§ Problem: Each line of the data that includes "bytes" must be copied.

[Stored items]
——

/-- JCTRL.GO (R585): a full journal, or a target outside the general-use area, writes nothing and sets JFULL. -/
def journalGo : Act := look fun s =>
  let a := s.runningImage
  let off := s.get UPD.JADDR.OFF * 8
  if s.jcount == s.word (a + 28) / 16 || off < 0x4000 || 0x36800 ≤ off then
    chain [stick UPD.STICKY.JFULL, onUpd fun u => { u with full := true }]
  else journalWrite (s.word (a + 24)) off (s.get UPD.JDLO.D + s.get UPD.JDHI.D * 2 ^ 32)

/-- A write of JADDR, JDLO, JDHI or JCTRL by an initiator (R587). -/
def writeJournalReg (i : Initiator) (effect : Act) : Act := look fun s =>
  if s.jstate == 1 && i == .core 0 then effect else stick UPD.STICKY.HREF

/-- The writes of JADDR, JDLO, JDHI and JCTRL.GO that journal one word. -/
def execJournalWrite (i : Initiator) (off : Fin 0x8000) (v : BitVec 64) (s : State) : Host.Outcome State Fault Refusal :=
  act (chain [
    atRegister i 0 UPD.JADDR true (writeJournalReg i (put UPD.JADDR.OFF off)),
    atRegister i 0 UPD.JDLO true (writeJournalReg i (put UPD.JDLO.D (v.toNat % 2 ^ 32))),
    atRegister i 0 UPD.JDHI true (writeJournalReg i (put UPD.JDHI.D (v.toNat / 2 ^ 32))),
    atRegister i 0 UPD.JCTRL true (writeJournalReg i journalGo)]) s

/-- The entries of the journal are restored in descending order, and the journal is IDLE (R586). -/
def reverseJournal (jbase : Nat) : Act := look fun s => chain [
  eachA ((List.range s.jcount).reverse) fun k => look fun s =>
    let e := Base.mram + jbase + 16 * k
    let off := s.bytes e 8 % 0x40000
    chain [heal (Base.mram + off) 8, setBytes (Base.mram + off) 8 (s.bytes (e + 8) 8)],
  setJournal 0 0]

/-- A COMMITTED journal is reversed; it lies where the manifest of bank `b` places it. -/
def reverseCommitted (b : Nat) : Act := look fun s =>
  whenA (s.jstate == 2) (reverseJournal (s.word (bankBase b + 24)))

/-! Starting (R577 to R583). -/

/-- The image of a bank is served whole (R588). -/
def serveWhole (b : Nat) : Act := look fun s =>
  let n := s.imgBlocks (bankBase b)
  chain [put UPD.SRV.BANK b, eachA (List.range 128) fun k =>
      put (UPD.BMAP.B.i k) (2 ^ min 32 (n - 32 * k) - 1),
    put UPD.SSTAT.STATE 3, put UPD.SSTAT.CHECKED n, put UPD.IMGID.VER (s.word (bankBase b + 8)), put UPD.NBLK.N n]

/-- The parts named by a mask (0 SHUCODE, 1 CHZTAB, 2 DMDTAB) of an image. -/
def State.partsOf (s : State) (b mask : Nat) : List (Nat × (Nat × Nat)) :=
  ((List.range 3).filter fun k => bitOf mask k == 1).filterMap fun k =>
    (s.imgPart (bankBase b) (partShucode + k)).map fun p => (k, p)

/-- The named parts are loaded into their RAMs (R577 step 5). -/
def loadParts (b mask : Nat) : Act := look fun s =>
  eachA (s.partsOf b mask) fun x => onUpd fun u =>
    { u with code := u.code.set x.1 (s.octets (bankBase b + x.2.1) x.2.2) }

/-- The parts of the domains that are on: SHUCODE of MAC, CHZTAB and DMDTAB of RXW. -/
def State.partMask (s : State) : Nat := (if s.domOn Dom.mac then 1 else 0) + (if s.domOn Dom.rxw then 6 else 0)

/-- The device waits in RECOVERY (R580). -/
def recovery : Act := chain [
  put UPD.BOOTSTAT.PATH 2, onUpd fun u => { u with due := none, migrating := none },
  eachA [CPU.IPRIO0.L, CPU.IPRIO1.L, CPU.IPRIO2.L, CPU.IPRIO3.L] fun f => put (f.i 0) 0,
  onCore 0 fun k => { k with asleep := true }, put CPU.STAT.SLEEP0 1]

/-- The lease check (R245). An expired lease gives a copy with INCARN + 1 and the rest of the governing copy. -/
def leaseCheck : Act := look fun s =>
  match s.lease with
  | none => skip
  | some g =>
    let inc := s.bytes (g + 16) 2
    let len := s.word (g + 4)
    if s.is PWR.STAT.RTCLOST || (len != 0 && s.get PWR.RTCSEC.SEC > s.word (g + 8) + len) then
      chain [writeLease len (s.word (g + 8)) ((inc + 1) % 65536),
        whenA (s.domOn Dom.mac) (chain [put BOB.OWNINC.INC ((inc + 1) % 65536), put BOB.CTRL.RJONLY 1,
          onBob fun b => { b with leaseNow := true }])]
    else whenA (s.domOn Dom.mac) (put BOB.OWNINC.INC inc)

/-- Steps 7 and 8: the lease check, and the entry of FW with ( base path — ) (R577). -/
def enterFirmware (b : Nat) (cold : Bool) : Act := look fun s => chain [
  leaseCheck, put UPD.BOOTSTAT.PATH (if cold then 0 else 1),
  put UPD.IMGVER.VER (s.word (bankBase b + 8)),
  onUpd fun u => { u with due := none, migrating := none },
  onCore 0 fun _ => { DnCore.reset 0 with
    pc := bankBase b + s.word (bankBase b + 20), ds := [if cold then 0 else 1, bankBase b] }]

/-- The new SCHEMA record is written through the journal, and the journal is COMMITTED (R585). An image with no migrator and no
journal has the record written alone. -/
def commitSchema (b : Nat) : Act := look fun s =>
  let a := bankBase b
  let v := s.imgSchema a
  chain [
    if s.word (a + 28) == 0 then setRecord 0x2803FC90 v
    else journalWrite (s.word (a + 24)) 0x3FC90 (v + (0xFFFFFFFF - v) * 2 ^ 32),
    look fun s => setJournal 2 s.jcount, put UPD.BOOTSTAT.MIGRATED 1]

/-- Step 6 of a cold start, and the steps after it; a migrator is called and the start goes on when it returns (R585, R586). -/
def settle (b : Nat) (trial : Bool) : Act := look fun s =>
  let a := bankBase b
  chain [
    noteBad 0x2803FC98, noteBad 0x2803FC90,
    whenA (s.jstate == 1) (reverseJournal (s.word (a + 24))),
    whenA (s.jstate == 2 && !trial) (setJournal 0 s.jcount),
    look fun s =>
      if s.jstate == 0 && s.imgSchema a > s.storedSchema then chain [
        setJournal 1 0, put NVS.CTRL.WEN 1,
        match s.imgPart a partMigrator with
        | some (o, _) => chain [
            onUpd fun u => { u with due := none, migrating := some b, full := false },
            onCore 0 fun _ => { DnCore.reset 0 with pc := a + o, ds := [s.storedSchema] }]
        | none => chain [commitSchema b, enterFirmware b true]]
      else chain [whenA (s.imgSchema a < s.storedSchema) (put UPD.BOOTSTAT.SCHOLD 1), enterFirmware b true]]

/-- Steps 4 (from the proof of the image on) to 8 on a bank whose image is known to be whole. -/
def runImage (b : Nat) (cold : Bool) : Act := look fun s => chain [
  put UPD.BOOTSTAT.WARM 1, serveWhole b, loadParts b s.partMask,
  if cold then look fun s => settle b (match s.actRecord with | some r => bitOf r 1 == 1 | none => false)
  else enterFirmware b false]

——

§ Finished task:
    let off := s.bytes e 8 % 0x40000
    chain [heal (Base.mram + off) 8, setBytes (Base.mram + off) 8 (s.bytes (e + 8) 8)],
    let inc := s.bytes (g + 16) 2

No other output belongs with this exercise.